(Problem)
Go through the lines below and transcribe each one exactly.

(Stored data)
########################################

/-- Make room for a line in its set of 16 ways (R76): another line of the set leaves, which one the slice chooses (log 14); `none` where none
may leave, and the fill waits (R90). -/
def State.l2Room (s : State) (line : Nat) : Option State :=
  if s.l2.length < 16 then some s
  else
    let same := (s.l2.map (·.1)).filter fun l => l != line && s.sameSet l line
    if same.length < 16 then some s
    else
      let can := same.filter s.evictable
      (can[Config.arbiter s.fresh % can.length]?).map fun l => ({ s with fresh := s.fresh + 1 }).evict l

/-- The plaintext that a fill under key index `k` brings stands for the same stored line (R92). -/
def State.rekey (s : State) (k : BitVec 12) (line : Nat) : State :=
  if s.memoryKey line = some (s.keyOf k) then s
  else { s with
    mem := SMap.setList memDefault s.mem (line * 64) (s.plainLine k line)
    lineKey := SMap.set none s.lineKey line (some (s.keyOf k)) }

/-- Fill a line into its slice under key index `k`: memory is read, its errors met; of a line with TRK = 1, or tracked in the CXL tier, the cores
that hold access bits are recorded, and TRK is cleared, and the place in the table is free, when none does (R83, R89, R90, R92). -/
def State.fillLine (s : State) (k : BitVec 12) (line : Nat) : State :=
  let s1 := (s.touch line).rekey k line
  let asked := SMap.get false s1.trk line || s1.cxlTrk.contains line
  let bits := if asked then s1.bitCores line else []
  { s1 with
    trk := if bits.isEmpty then SMap.set false s1.trk line false else s1.trk
    cxlTrk := if bits.isEmpty then s1.cxlTrk.filter (· != line) else s1.cxlTrk
    l2 := SMap.set none s1.l2 line (some ⟨false, k, [], none, bits⟩) }

/-- A line that its slice holds under another key index is written back and dropped first (R92). -/
def State.dropOther (s : State) (k : BitVec 12) (line : Nat) : State :=
  match s.cached line with
  | some x => if x.key = k then s else s.evict line
  | none => s

/-- Bring a line into its home slice under key index `k`; false where its port has failed and no slice holds it (R97). -/
def bringLine (k : BitVec 12) (line : Nat) : M Bool := do
  modify (·.dropOther k line)
  let s ← get
  if (s.cached line).isSome then return true
  else if s.lineDown (line * 64) then return false
  else
    match s.l2Room line with
    | none => wait
    | some s1 =>
      set (s1.fillLine k line)
      return true

/-- Change the slice's entry of a line it holds. -/
def State.modLine (s : State) (line : Nat) (f : L2Line → L2Line) : State :=
  match s.cached line with
  | some x => { s with l2 := SMap.set none s.l2 line (some (f x)) }
  | none => s

/-! ### The L1 data caches (R74, R75, R77, R79) -/

/-- The lines that a core's L1 holds in the set of `line`: 128 sets of 8 ways. -/
def State.l1Set (s : State) (core line : Nat) : List Nat :=
  (s.l2.filter fun p => p.1 % 128 == line % 128 && p.2.any fun x => x.holders.contains core).map (·.1)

########################################

(Exercise result)
/-- Make room for a line in its set of 16 ways (R76): another line of the set leaves, which one the slice chooses (log 14); `none` where none
may leave, and the fill waits (R90). -/
def State.l2Room (s : State) (line : Nat) : Option State :=
  if s.l2.length < 16 then some s
  else
    let same := (s.l2.map (·.1)).filter fun l => l != line && s.sameSet l line
    if same.length < 16 then some s
    else
      let can := same.filter s.evictable
      (can[Config.arbiter s.fresh % can.length]?).map fun l => ({ s with fresh := s.fresh + 1 }).evict l

/-- The plaintext that a fill under key index `k` brings stands for the same stored line (R92). -/
def State.rekey (s : State) (k : BitVec 12) (line : Nat) : State :=
  if s.memoryKey line = some (s.keyOf k) then s
  else { s with
    mem := SMap.setList memDefault s.mem (line * 64) (s.plainLine k line)
    lineKey := SMap.set none s.lineKey line (some (s.keyOf k)) }

/-- Fill a line into its slice under key index `k`: memory is read, its errors met; of a line with TRK = 1, or tracked in the CXL tier, the cores
that hold access bits are recorded, and TRK is cleared, and the place in the table is free, when none does (R83, R89, R90, R92). -/
def State.fillLine (s : State) (k : BitVec 12) (line : Nat) : State :=
  let s1 := (s.touch line).rekey k line
  let asked := SMap.get false s1.trk line || s1.cxlTrk.contains line
  let bits := if asked then s1.bitCores line else []
  { s1 with
    trk := if bits.isEmpty then SMap.set false s1.trk line false else s1.trk
    cxlTrk := if bits.isEmpty then s1.cxlTrk.filter (· != line) else s1.cxlTrk
    l2 := SMap.set none s1.l2 line (some ⟨false, k, [], none, bits⟩) }

/-- A line that its slice holds under another key index is written back and dropped first (R92). -/
def State.dropOther (s : State) (k : BitVec 12) (line : Nat) : State :=
  match s.cached line with
  | some x => if x.key = k then s else s.evict line
  | none => s

/-- Bring a line into its home slice under key index `k`; false where its port has failed and no slice holds it (R97). -/
def bringLine (k : BitVec 12) (line : Nat) : M Bool := do
  modify (·.dropOther k line)
  let s ← get
  if (s.cached line).isSome then return true
  else if s.lineDown (line * 64) then return false
  else
    match s.l2Room line with
    | none => wait
    | some s1 =>
      set (s1.fillLine k line)
      return true

/-- Change the slice's entry of a line it holds. -/
def State.modLine (s : State) (line : Nat) (f : L2Line → L2Line) : State :=
  match s.cached line with
  | some x => { s with l2 := SMap.set none s.l2 line (some (f x)) }
  | none => s

/-! ### The L1 data caches (R74, R75, R77, R79) -/

/-- The lines that a core's L1 holds in the set of `line`: 128 sets of 8 ways. -/
def State.l1Set (s : State) (core line : Nat) : List Nat :=
  (s.l2.filter fun p => p.1 % 128 == line % 128 && p.2.any fun x => x.holders.contains core).map (·.1)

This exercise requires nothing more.